**Data:**
-- ==== Sys2Proof/Machine/Placement.lean ====
section
/-! DEFINITION. Machine/Placement.lean: launch records (R90, R91), room on a core (R92), home dies (R94, R29), the order of
waiting units (R95), gangs (R96), continuation bins (R97) and the LAUNCH packet (R41, R102). -/

namespace Sys2Proof.Machine

/-! ## Launch records (R90, R91) -/

/-- The fields of a launch record's 512 bits. -/
def lrecOf (n : Nat) : LRec :=
  let f (lo len : Nat) : Nat := bitsOf n lo len
  { gang := n.testBit 8, split := n.testBit 9, threads := f 16 11, gcrews := f 32 4, prio := f 36 4, homearg := f 40 8,
    reslim := f 64 32, hstride := f 128 64, entry0 := f 192 64, entry1 := f 256 64, regs0 := f 320 10, regs1 := f 330 10,
    pweaves := f 340 5, gregs := f 352 8, accq := f 360 8, tblq := f 368 5, tblkb := f 384 9, scrkb := f 400 9 }

/-- Weaves of each crew. -/
def LRec.w (r : LRec) : Nat := (r.threads + 31) / 32

/-- The reserved bits of a launch record, as (low bit, length). -/
def lrecReserved : List (Nat × Nat) :=
  [(10, 6), (27, 5), (48, 16), (96, 32), (345, 7), (373, 11), (393, 7), (409, 103)]

/-- A record within the limits of R90 and R91. -/
def lrecOk (n : Nat) : Bool :=
  let r := lrecOf n
  let entryOk (e : Nat) : Bool := decide (e < 2 ^ 52) && e % 16 == 0
  bitsOf n 0 8 == 1 && (lrecReserved.all fun x => bitsOf n x.1 x.2 == 0) && 1 ≤ r.threads && r.threads ≤ 1024
    && (r.gang || r.gcrews == 0) && (r.homearg ≤ 63 || r.homearg == 0xFF) && entryOk r.entry0 && entryOk r.entry1
    && r.regs0 ≤ 640 && r.regs1 ≤ 640 && r.gregs ≤ 128 && r.accq ≤ 128 && r.tblq ≤ 16 && r.tblkb ≤ 256 && r.scrkb ≤ 384
    && (if r.split then 1 ≤ r.pweaves && r.pweaves + 1 ≤ r.w else r.pweaves == 0 && r.regs1 == 0 && r.entry1 == 0)

/-- The shape of a launch's crews; `z` are the bytes of a stage crew's rings. -/
def LRec.shape (r : LRec) (z : Nat) : Shape :=
  { threads := r.threads, weaves := r.w, pweaves := r.pweaves, regs0 := r.regs0, regs1 := r.regs1, gregs := r.gregs,
    accq := r.accq, tblq := r.tblq, tblkb := r.tblkb, scrkb := r.scrkb, ringBytes := z, prio := r.prio, split := r.split }

def Launch.shape (l : Launch) : Shape := l.lrec.shape ((l.ringBytes.head?).getD 0)

/-- The shape of a continuation crew of n lanes (R97). -/
def Launch.contShape (l : Launch) (n : Nat) : Shape :=
  { l.lrec.shape 0 with threads := n, weaves := 1, pweaves := 0, regs0 := max l.lrec.regs0 12, regs1 := 0, split := false }

/-- Crews of a unit. -/
def Launch.members (l : Launch) : Nat := if l.lrec.gang then l.lrec.gcrews + 1 else 1

/-! ## Room (R92, R242) -/

/-- Weave slots, register-file bytes, scratchpad bytes, table RAM KiB, accumulator slots. -/
structure Room where
  slots : Nat
  regs : Nat
  scr : Nat
  tbl : Nat
  acc : Nat
  deriving DecidableEq, Repr

def Room.minus (a b : Room) : Room := ⟨a.slots - b.slots, a.regs - b.regs, a.scr - b.scr, a.tbl - b.tbl, a.acc - b.acc⟩
def Room.plus (a b : Room) : Room := ⟨a.slots + b.slots, a.regs + b.regs, a.scr + b.scr, a.tbl + b.tbl, a.acc + b.acc⟩
/-- A room that holds something of a need. -/
def Room.helps (room need : Room) : Bool :=
  (need.slots != 0 && room.slots != 0) || (need.regs != 0 && room.regs != 0) || (need.scr != 0 && room.scr != 0)
    || (need.tbl != 0 && room.tbl != 0) || (need.acc != 0 && room.acc != 0)
/-- A need that a room meets. -/
def Room.fits (need room : Room) : Bool :=
  need.slots ≤ room.slots && need.regs ≤ room.regs && need.scr ≤ room.scr && need.tbl ≤ room.tbl && need.acc ≤ room.acc

/-- What a crew needs: its declared allotment (R243). -/
def Shape.need (sh : Shape) : Room :=
  let bytes (regs : Nat) : Nat := regs * 132 + sh.gregs * 4
  ⟨sh.w, sh.pweaves * bytes sh.regs1 + (sh.w - sh.pweaves) * bytes sh.regs0, sh.scrkb * 1024 + 512 * sh.w + sh.ringBytes,
   sh.tblkb, sh.accq⟩

/-- What a core has with some units mapped out (R242). -/
def roomWithoutUnits (out : List (Nat × Nat)) : Room :=
  let n (kind : Nat) : Nat := (out.filter fun x => x.1 == kind).length
  ⟨48, 524288 - 32768 * n 0, 393216 - 24576 * n 1, 256 - 16 * n 2, 128 - 8 * n 3⟩

/-- What a core has when empty, as it stands, and after the repairs that wait for it to be empty. -/
def Core.room (k : Core) : Room := roomWithoutUnits k.out
def Core.roomRepaired (k : Core) : Room := roomWithoutUnits (k.out ++ k.repairs)

/-- What the crews on a core and the reservations of gangs leave. -/
def State.roomLeft (s : State) (res : List GangRes) (core : Nat) : Room :=
  let r := (s.crews.filter fun c => c.holds? == some core).foldl (fun r c => r.minus c.shape.need) (s.core core).room
  res.foldl (fun r g => match s.launch? g.lid with
    | some l => ((g.cores ++ g.partly).filter (· == core)).foldl (fun r _ => r.minus l.shape.need) r
    | none => r) r

/-- The cores of a die, and those that take new crews: a pre-emption in progress keeps its target cores closed (R119). -/
def dieCores (d : Nat) : List Nat := (List.range 64).map fun i => 64 * d + i
def State.draining (s : State) (core : Nat) : Bool :=
  s.pre.any fun p => p.targets.any fun cid => ((s.crew? cid).bind Crew.holds?) == some core
def State.openCores (s : State) (d : Nat) : List Nat := (dieCores d).filter fun k => !s.draining k

/-- The core with the most free weave slots that meets a need, ties to the lowest (R94). -/
def State.bestCore (s : State) (res : List GangRes) (d : Nat) (need : Room) : Option Nat :=
  (s.openCores d).foldl (fun best k =>
    let r := s.roomLeft res k
    if !need.fits r then best
    else match best with
      | none => some k
      | some b => if (s.roomLeft res b).slots < r.slots then some k else best) none

/-- Crews of a need that an empty core holds, up to a bound. -/
def crewsThatFit (need : Room) : Nat → Room → Nat
  | 0, _ => 0
  | n + 1, r => if need.fits r then crewsThatFit need n (r.minus need) + 1 else 0

/-- A die's cores would hold some crews of a need if they were empty and repaired (R92, R242). -/
def State.dieHolds (s : State) (d members : Nat) (need : Room) : Bool :=
  members ≤ ((dieCores d).map fun k => crewsThatFit need members (s.core k).roomRepaired).sum

/-! ## Home dies (R94, R29) -/

def State.partOfOwner (s : State) (owner : Nat) : Nat := ((s.tenant? owner).map (·.part)).getD 0

/-- The next die of a partition in increasing number, wrapping, that is not parked. -/
def State.nextUnparked (s : State) (part d : Nat) : Option Nat :=
  ([1, 2, 3].map fun k => (d + k) % 4).find? fun e => s.partOf e == part && (s.die e).power != .parked

/-- The home die of a unit before any parking. -/
def State.baseHome (s : State) (l : Launch) (u : Nat) : Nat :=
  let ds := s.partDies (s.partOfOwner l.owner)
  let nth (k : Nat) : Nat := nthD ds (k % max 1 ds.length) 0
  match l.homeBase with
  | none => nth u
  | some b =>
    let h := (b.toNat + u * l.lrec.hstride) % 2 ^ 52
    match s.tenant? l.owner, s.walk l.owner h with
    | some t, .leaf f _ =>
      let d := paDie (leafPa f t.shadow h false)
      if ds.contains d then d else nth (h / 256)
    | _, _ => nth (h / 256)

/-- The home die of a unit not yet placed: rehomings recorded as 4 × old + new, then the rule for a parked die. -/
def State.home (s : State) (l : Launch) (u : Nat) : Nat :=
  let h := l.homeMap.foldl (fun h x => if x / 4 = h then x % 4 else h) (s.baseHome l u)
  if (s.die h).power = .parked then (s.nextUnparked (s.partOfOwner l.owner) h).getD h else h

/-- The lowest unit of an interval that is at home on a die; homes repeat after `period` units, when that is not 0. -/
def State.unitFrom (s : State) (l : Launch) (d : Nat) : Nat → Nat → Option Nat
  | 0, _ => none
  | fuel + 1, u => if s.home l u = d then some u else s.unitFrom l d fuel (u + 1)

def State.firstUnit (s : State) (l : Launch) (d : Nat) : Option Nat :=
  let period := if l.homeBase.isNone then 4 else if l.lrec.hstride = 0 then 1 else 0
  l.unplaced.findSome? fun x => s.unitFrom l d (if period = 0 then x.2 - x.1 else min (x.2 - x.1) period) x.1

/-- The units of an interval that are at home on a die, in order, up to a number. -/
def State.unitsFrom (s : State) (l : Launch) (d : Nat) : Nat → Nat → Nat → List Nat
  | 0, _, _ => []
  | fuel + 1, u, n =>
    if n = 0 then []
    else if s.home l u = d then u :: s.unitsFrom l d fuel (u + 1) (n - 1)
    else s.unitsFrom l d fuel (u + 1) n

/-- The units of a launch that wait for their first place on a die: of a gang launch every one, since each reserves what it lacks
(R96), up to the most gangs that can hold a share of a die; of another the first, which the others wait behind (R95). -/
def State.unitsOn (s : State) (l : Launch) (d : Nat) : List Nat :=
  match s.firstUnit l d with
  | none => []
  | some u =>
    if !l.lrec.gang then [u]
    else l.unplaced.foldl (fun acc x => acc ++ s.unitsFrom l d (x.2 - max u x.1) (max u x.1) (4096 - acc.length)) []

**Problem statement:** Retype only this portion of the data above: the line containing "accq := r.accq, tblq", the line containing "deriving DecidableEq, Repr", and all lines between them, exactly.

**Exercise solution:**
    accq := r.accq, tblq := r.tblq, tblkb := r.tblkb, scrkb := r.scrkb, ringBytes := z, prio := r.prio, split := r.split }

def Launch.shape (l : Launch) : Shape := l.lrec.shape ((l.ringBytes.head?).getD 0)

/-- The shape of a continuation crew of n lanes (R97). -/
def Launch.contShape (l : Launch) (n : Nat) : Shape :=
  { l.lrec.shape 0 with threads := n, weaves := 1, pweaves := 0, regs0 := max l.lrec.regs0 12, regs1 := 0, split := false }

/-- Crews of a unit. -/
def Launch.members (l : Launch) : Nat := if l.lrec.gang then l.lrec.gcrews + 1 else 1

/-! ## Room (R92, R242) -/

/-- Weave slots, register-file bytes, scratchpad bytes, table RAM KiB, accumulator slots. -/
structure Room where
  slots : Nat
  regs : Nat
  scr : Nat
  tbl : Nat
  acc : Nat
  deriving DecidableEq, Repr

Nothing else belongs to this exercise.